Внизу подпись (черным шариком по негативу, белым ученическим почерком на отпечатке): Гурзуф. И лаборант (он лаборант, никакой он еще не мастер) по молодости удивляется вслух: он ведь тоже был в Гурзуфе как раз прошлым летом. В августе, волнуется женщина, тоже в августе?

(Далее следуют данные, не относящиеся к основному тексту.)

theorem stt_back {t6 : Bool} {b : MReg} {a : SPair} {c : SReg} {imm : Imm} {rows : TileRows}
    (ok : WellFormed k (.stt h t6 b a c imm rows) = true) :
    decode k (encode (.stt h t6 b a c imm rows)) = .ok (.stt h t6 b a c imm rows) := by
  simp only [WellFormed, Bool.and_eq_true, beq_iff_eq] at ok
  obtain ⟨⟨ok, rfl⟩, hr⟩ := ok
  have hl : (if t6 then 14 else 0) < 16 := by cases t6 <;> decide
  refine accept (g := {
        b := .m, a := .sp, c := .s, imm := true, x := 0x3FFF, kinds := [.compute]
        instr := Instr.stt h t6 b a c imm rows }) 0x49#8 h (hdr_of h ..) rfl (by decide) (by decide) (by decide) ?_ ok
    (.inl rfl) rfl (fits_sp _) (fits_m _) rfl (x_rows hl rows) rfl rfl (.inl rfl) rfl
  simp only [form, Hdr.fields, rows_fmt hl, rows_row hl, rows_cnt hl, rows_back hl, rows_ok hr, mreg_encM, spair_encSP,
    sreg_encS]
  cases t6 <;> rfl

theorem bankCode (o : BankOp) : BankOp.ofCode o.code = o := by cases o <;> rfl
theorem elemCode (e : Elem) : Elem.ofCode e.code = e := by cases e <;> rfl
theorem bank_lt (o : BankOp) : o.code < 9 := by cases o <;> decide
theorem elem_lt (e : Elem) : e.code < 7 := by cases e <;> decide

theorem lamo_op (o : BankOp) (e : Elem) : xbits (BitVec.ofNat 20 (e.code * 16 + o.code)) 0 4 = o.code := by
  cases o <;> cases e <;> rfl
theorem lamo_el (o : BankOp) (e : Elem) : xbits (BitVec.ofNat 20 (e.code * 16 + o.code)) 4 3 = e.code := by
  cases o <;> cases e <;> rfl
theorem x_lamo (o : BankOp) (e : Elem) : (BitVec.ofNat 20 (e.code * 16 + o.code) &&& ~~~0x7F#20 == 0) = true := by
  cases o <;> cases e <;> rfl

theorem lamo_back {op : BankOp} {el : Elem} {d : Option SReg} {a : SPair} {b : SReg} {imm : Imm}
    (ok : WellFormed k (.lamo h op el d a b imm) = true) :
    decode k (encode (.lamo h op el d a b imm)) = .ok (.lamo h op el d a b imm) := by
  simp only [WellFormed, Bool.and_eq_true] at ok
  obtain ⟨⟨⟨ok, hp⟩, hd⟩, hb⟩ := ok
  have w : h.ok false true (if el.bytes = 8 then Use.sp else .s).markable false = true := by
    rw [elem_markable]; exact ok
  cases d with
  | none =>
    refine accept (g := {
        a := .sp, b := if el.bytes = 8 then .sp else .s, imm := true, x := 0x7F, lo := [0, 1]
        instr := Instr.lamo h op el none a b imm }) 0x4C#8 h (hdr_of h ..) rfl (by decide) (by decide) (by decide) ?_ w
      (.inl rfl) rfl (fits_sp _) (fits_elem hb) rfl (x_lamo op el) rfl (anyKind k) (.inl rfl) rfl
    show some (formLamo _ h) = _
    simp only [formLamo, lamo_op, lamo_el, bankCode, elemCode, hp, if_true, spair_encSP, sreg_encS, Bool.not_true]
  | some d =>
    refine accept (g := {
        d := if el.bytes = 8 then .sp else .s, a := .sp, b := if el.bytes = 8 then .sp else .s, imm := true, x := 0x7F
        lo := [0, 1], instr := Instr.lamo h op el (some d) a b imm }) 0x4C#8 h (hdr_of h ..) rfl (by decide)
      (by decide) (by decide) ?_ w (.inl rfl) (fits_elem hd) (fits_sp _) (fits_elem hb) rfl (x_lamo op el) rfl
      (anyKind k) (.inl rfl) rfl
    show some (formLamo _ h) = _
    simp only [formLamo, Hdr.fields, lo_not_i, if_false, lamo_op, lamo_el, bankCode, elemCode, hp, spair_encSP, sreg_encS,
      Bool.not_true]

theorem len_toNat {m : Nat} (hm : m < 128) (n : BitVec 13) :
    (BitVec.ofNat 20 (m * 8192) ||| n.setWidth 20).toNat = m * 8192 + n.toNat := by
  have hn := n.isLt
  rw [BitVec.toNat_or, BitVec.toNat_ofNat, BitVec.toNat_setWidth, Nat.mod_eq_of_lt (by omega), Nat.mod_eq_of_lt (by omega)]
  have e : m * 8192 = m <<< 13 := by rw [Nat.shiftLeft_eq]
  rw [e, ← Nat.shiftLeft_add_eq_or_of_lt (by omega)]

Теперь представим себе юношу двадцати одного года на рубеже двух десятилетий: он слушает Сержанта Пейпера и Белый Альбом, он стрижется (не стрижется) длинно, он шатается по кафе, валандается большей частью без дела, сексуальный его опыт, как у многих мальчиков и девушек его поколения, далеко обогнал опыт душевный, (что, впрочем, в своем роде и гигиенично), он — недоучившийся студент, от армии освобожден и хочет стать фотографом по врожденному ли любопытству к вещному миру, по отвращению к точным наукам (при известных к ним способностям), по гуманитарному ли воспитанию на руках женщин (при отсутствии склонности к музыке, живописи, словесному сочинительству и даже иностранным языкам), вот вам и источник неудовлетворенности, а значит и честолюбия, созидательных порывов и несколько истерического прилежания в выбранной области, впрочем, спазматического.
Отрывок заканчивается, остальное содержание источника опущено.